▸ **DIRECTIONS**:
Below are some records; output exactly the lines from the line with "(by omega) hb]" to the line with "s.take c n = if", both ends kept, and nothing more.

SUPPLIED DATA section start

-- ==== Sys2Proof/Laws/Read.lean ====
section
/-! SUPPORT. The cursor as one bit address, the primitive read, and sequences of primitive reads. -/

namespace Sys2Proof.Machine

/-! ### The cursor -/

theorem Cursor.bit_lt (c : Cursor) : c.bit.toNat < 8 := c.bit.isLt

/-- Two cursors with one bit address are equal. -/
theorem Cursor.eq_of_addr {c d : Cursor} (h : c.addr = d.addr) : c = d := by
  obtain ⟨y, b⟩ := c
  obtain ⟨y', b'⟩ := d
  have := b.isLt
  have := b'.isLt
  simp only [Cursor.addr] at h
  have hy : y = y' := by omega
  have hb : b = b' := by apply BitVec.eq_of_toNat_eq; omega
  rw [hy, hb]

@[simp] theorem Cursor.addr_advance (c : Cursor) (n : Nat) : (c.advance n).addr = c.addr + n := by
  simp only [Cursor.addr, Cursor.advance, BitVec.toNat_ofNat]
  omega

@[simp] theorem Cursor.advance_zero (c : Cursor) : c.advance 0 = c := Cursor.eq_of_addr (by simp)

@[simp] theorem Cursor.advance_advance (c : Cursor) (m n : Nat) : (c.advance m).advance n = c.advance (m + n) :=
  Cursor.eq_of_addr (by simp [Nat.add_assoc])

theorem remaining_eq (s : State) (c : Cursor) : s.remaining c = (8 * s.bufLen : Nat) - (c.addr : Int) := by
  simp only [State.remaining, Cursor.addr]
  push_cast
  ring

theorem cursorWf_iff (s : State) (c : Cursor) : s.cursorWf c ↔ c.addr ≤ 8 * s.bufLen := by
  have hb := c.bit_lt
  simp only [State.cursorWf, Cursor.addr]
  constructor
  · rintro ⟨h1, h2⟩
    rcases Nat.lt_or_eq_of_le h1 with h | h
    · omega
    · have : c.bit.toNat = 0 := by rw [h2 h]; rfl
      omega
  · intro h
    refine ⟨by omega, fun h' => ?_⟩
    apply BitVec.eq_of_toNat_eq
    show c.bit.toNat = 0
    omega

/-! ### The primitive read -/

theorem bitAt_le (s : State) (c : Cursor) (k : Nat) : s.bitAt c k ≤ 1 := by
  unfold State.bitAt
  exact Bool.toNat_le _

theorem bitAt_advance (s : State) (c : Cursor) (m k : Nat) : s.bitAt (c.advance m) k = s.bitAt c (m + k) := by
  have h := c.bit_lt
  simp only [State.bitAt, Cursor.advance, BitVec.toNat_ofNat]
  congr 3 <;> omega

/-- Reading `m` bits and then `n` more is reading `m + n` (20_memory.md R44). -/
theorem bitsAt_add (s : State) (c : Cursor) (m n : Nat) :
    s.bitsAt c (m + n) = s.bitsAt c m * 2 ^ n + s.bitsAt (c.advance m) n := by
  induction n with
  | zero => simp [State.bitsAt]
  | succ n ih => rw [← Nat.add_assoc, State.bitsAt, ih, State.bitsAt, bitAt_advance]; ring

theorem bitsAt_lt (s : State) (c : Cursor) (n : Nat) : s.bitsAt c n < 2 ^ n := by
  induction n with
  | zero => simp [State.bitsAt]
  | succ n ih =>
    have := bitAt_le s c n
    rw [State.bitsAt, Nat.pow_succ]
    omega

/-- What a primitive read depends on: the length and the bytes below it. -/
theorem bitAt_congr {s t : State} (c : Cursor) (k : Nat) (hk : c.addr + k < 8 * s.bufLen)
    (hb : ∀ i, i < s.bufLen → t.memByte i = s.memByte i) : t.bitAt c k = s.bitAt c k := by
  simp only [Cursor.addr] at hk
  simp only [State.bitAt]
  rw [hb]
  omega

theorem bitsAt_congr {s t : State} (c : Cursor) (n : Nat) (hn : c.addr + n ≤ 8 * s.bufLen)
    (hb : ∀ i, i < s.bufLen → t.memByte i = s.memByte i) : t.bitsAt c n = s.bitsAt c n := by
  induction n with
  | zero => rfl
  | succ n ih => rw [State.bitsAt, State.bitsAt, ih (by omega), bitAt_congr c n (by omega) hb]

/-- Everything a primitive read can do at a well-formed cursor (40_bit_cursor.md R92). -/
theorem take_eq (s : State) (c : Cursor) (n : Nat) (h : s.cursorWf c) :
    s.take c n = if c.addr + n ≤ 8 * s.bufLen then .ok (c.advance n, s.bitsAt c n)
      else .error (.incomplete (n - (8 * s.bufLen - c.addr))) := by
  rw [cursorWf_iff] at h
  rw [State.take, remaining_eq]
  by_cases hc : c.addr + n ≤ 8 * s.bufLen
  · rw [if_neg (by omega), if_pos hc]
  · rw [if_pos (by omega), if_neg hc]
    congr 2
    omega

/-! ### Sequences -/

/-- The count of the first piece that fails when `R` bits remain (41_field_combinators.md R107): 0 if none does. -/
def shortfall : List Nat → Nat → Nat
  | [], _ => 0
  | w :: ws, R => if R < w then w - R else shortfall ws (R - w)

theorem shortfall_append (ws vs : List Nat) (R : Nat) :
    shortfall (ws ++ vs) R = if R < ws.sum then shortfall ws R else shortfall vs (R - ws.sum) := by
  induction ws generalizing R with
  | nil => simp
  | cons w ws ih =>
    simp only [List.cons_append, shortfall, List.sum_cons, ih]
    split
    · rw [if_pos (by omega)]
    · by_cases h : R - w < ws.sum
      · rw [if_pos h, if_pos (by omega)]
      · rw [if_neg h, if_neg (by omega)]
        congr 1
        omega

/-- `r` is what reading the pieces `ws` from `c` gives when their bits decode to `v`: the value and the cursor behind
them if all bits remain, else Incomplete with the count of the first piece that fails. -/
structure ReadsAs {α : Type} (s : State) (c : Cursor) (ws : List Nat) (r : Except Raise (Cursor × α)) (v : α) :
    Prop where
  ok : c.addr + ws.sum ≤ 8 * s.bufLen → r = .ok (c.advance ws.sum, v)
  short : 8 * s.bufLen < c.addr + ws.sum → r = .error (.incomplete (shortfall ws (8 * s.bufLen - c.addr)))

theorem readsAs_take (s : State) (c : Cursor) (n : Nat) (h : s.cursorWf c) :
    ReadsAs s c [n] (s.take c n) (s.bitsAt c n) := by
  rw [take_eq s c n h]
  rw [cursorWf_iff] at h
  constructor
  · intro hc; simpa using hc
  · intro hc
    simp only [List.sum_cons, List.sum_nil, Nat.add_zero] at hc
    rw [if_neg (by omega)]
    simp only [shortfall]
    rw [if_pos (by omega)]

/-- Reading in sequence: a read of `ws` followed by a read of `vs` is a read of `ws ++ vs`. -/
theorem ReadsAs.bind {α β : Type} {s : State} {c : Cursor} {ws vs : List Nat} {r : Except Raise (Cursor × α)} {v : α}
    {f : Cursor × α → Except Raise (Cursor × β)} {u : β} (hc : s.cursorWf c) (hr : ReadsAs s c ws r v)
    (hf : s.cursorWf (c.advance ws.sum) → ReadsAs s (c.advance ws.sum) vs (f (c.advance ws.sum, v)) u) :
    ReadsAs s c (ws ++ vs) (r >>= f) u := by
  rw [cursorWf_iff] at hc
  by_cases h : c.addr + ws.sum ≤ 8 * s.bufLen
  · have hf' := hf (by rw [cursorWf_iff]; simpa using h)
    rw [hr.ok h]
    constructor
    · intro h'
      rw [List.sum_append] at h' ⊢
      have := hf'.ok (by rw [Cursor.addr_advance]; omega)
      rw [Cursor.advance_advance] at this
      exact this
    · intro h'
      rw [List.sum_append] at h'
      rw [shortfall_append, if_neg (by omega)]
      have := hf'.short (by rw [Cursor.addr_advance]; omega)
      rw [Cursor.addr_advance] at this
      rw [show 8 * s.bufLen - c.addr - ws.sum = 8 * s.bufLen - (c.addr + ws.sum) by omega]
      exact this
  · rw [hr.short (by omega)]
    constructor
    · intro h'; rw [List.sum_append] at h'; omega
    · intro h'
      rw [shortfall_append, if_pos (by omega)]
      rfl

/-- The same for a read of `n` bits whose pieces are a list the table gives. -/
theorem ReadsAs.bind_of_sum {α β : Type} {s : State} {c : Cursor} {ws vs : List Nat} {n : Nat}
    {r : Except Raise (Cursor × α)} {v : α} {f : Cursor × α → Except Raise (Cursor × β)} {u : β} (hn : ws.sum = n)
    (hc : s.cursorWf c) (hr : ReadsAs s c ws r v)
    (hf : s.cursorWf (c.advance n) → ReadsAs s (c.advance n) vs (f (c.advance n, v)) u) :
    ReadsAs s c (ws ++ vs) (r >>= f) u := by
  subst hn
  exact hr.bind hc hf

theorem ReadsAs.pure {α : Type} (s : State) (c : Cursor) (v : α) (h : s.cursorWf c) :
    ReadsAs s c [] (Pure.pure (c, v)) v := by
  rw [cursorWf_iff] at h
  exact ⟨fun _ => by simp [Pure.pure, Except.pure], fun h' => by simp at h'; omega⟩

theorem takeSeqFrom_cons (s : State) (w : Nat) (ws : List Nat) (c : Cursor) (v : Nat) :
    s.takeSeqFrom (w :: ws) c v = s.take c w >>= fun x => s.takeSeqFrom ws x.1 (v * 2 ^ w + x.2) := by
  rw [State.takeSeqFrom]
  cases s.take c w <;> rfl

theorem readsAs_takeSeqFrom (s : State) (ws : List Nat) (c : Cursor) (v : Nat) (h : s.cursorWf c) :
    ReadsAs s c ws (s.takeSeqFrom ws c v) (v * 2 ^ ws.sum + s.bitsAt c ws.sum) := by
  induction ws generalizing c v with
  | nil => simpa [State.takeSeqFrom, State.bitsAt, Pure.pure, Except.pure] using ReadsAs.pure s c v h
  | cons w ws ih =>
    rw [takeSeqFrom_cons]
    refine (readsAs_take s c w h).bind (vs := ws) h fun h' => ?_
    rw [List.sum_singleton] at h' ⊢
    have := ih (c.advance w) (v * 2 ^ w + s.bitsAt c w) h'
    rw [List.sum_cons, bitsAt_add, Nat.pow_add]
    convert this using 1
    ring

/-- Everything `TakeSeq` can do (41_field_combinators.md R109). -/
theorem readsAs_takeSeq (s : State) (ws : List Nat) (c : Cursor) (h : s.cursorWf c) :
    ReadsAs s c ws (s.takeSeq c ws) (s.bitsAt c ws.sum) := by
  simpa [State.takeSeq] using readsAs_takeSeqFrom s ws c 0 h

/-- A piece list makes up its field (41_field_combinators.md R100). -/
theorem split_sum {n : Nat} (p : Split n) : p.widths.sum = n := by
  have := p.ok
  simp only [splitOk, Bool.and_eq_true, decide_eq_true_eq] at this
  exact this.2

/-- Every piece is one primitive read. -/
theorem split_bounds {n : Nat} (p : Split n) : ∀ w ∈ p.widths, 1 ≤ w ∧ w ≤ 64 := by
  have := p.ok
  simp only [splitOk, Bool.and_eq_true, List.all_eq_true, decide_eq_true_eq] at this
  exact this.1

@[simp] theorem pieces_sum (k : Composite) (t : PieceTable) : (k.pieces t).sum = k.total := by
  cases k <;> exact split_sum _

theorem pieces_bounds (k : Composite) (t : PieceTable) : ∀ w ∈ k.pieces t, 1 ≤ w ∧ w ≤ 64 := by
  cases k <;> exact split_bounds _

/-- Everything a composite read can do (41_field_combinators.md R109). -/
theorem readsAs_takeComposite (s : State) (k : Composite) (c : Cursor) (h : s.cursorWf c) :
    ReadsAs s c (k.pieces s.params.pieces) (s.takeComposite c k) (s.bitsAt c k.total) := by
  rw [← pieces_sum k s.params.pieces]
  exact readsAs_takeSeq s _ c h

theorem skipSeq_cons (s : State) (w : Nat) (ws : List Nat) (c : Cursor) :
    s.skipSeq c (w :: ws) = s.take c w >>= fun x => s.skipSeq x.1 ws := by
  rw [State.skipSeq]
  cases s.take c w <;> rfl

/-- Everything `SkipSeq` can do (41_field_combinators.md R109). -/
theorem readsAs_skipSeq (s : State) (ws : List Nat) (c : Cursor) (h : s.cursorWf c) :
    ReadsAs s c ws (s.skipSeq c ws >>= fun c' => Pure.pure (c', ())) () := by
  induction ws generalizing c with
  | nil => exact ReadsAs.pure s c () h
  | cons w ws ih =>
    rw [skipSeq_cons, bind_assoc]
    refine (readsAs_take s c w h).bind (vs := ws) h fun h' => ?_
    rw [List.sum_singleton] at h' ⊢
    exact ih (c.advance w) h'

end Sys2Proof.Machine
end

SUPPLIED DATA section end

▸ **REPLY TO THE EXERCISE**:
  | succ n ih => rw [State.bitsAt, State.bitsAt, ih (by omega), bitAt_congr c n (by omega) hb]

/-- Everything a primitive read can do at a well-formed cursor (40_bit_cursor.md R92). -/
theorem take_eq (s : State) (c : Cursor) (n : Nat) (h : s.cursorWf c) :
    s.take c n = if c.addr + n ≤ 8 * s.bufLen then .ok (c.advance n, s.bitsAt c n)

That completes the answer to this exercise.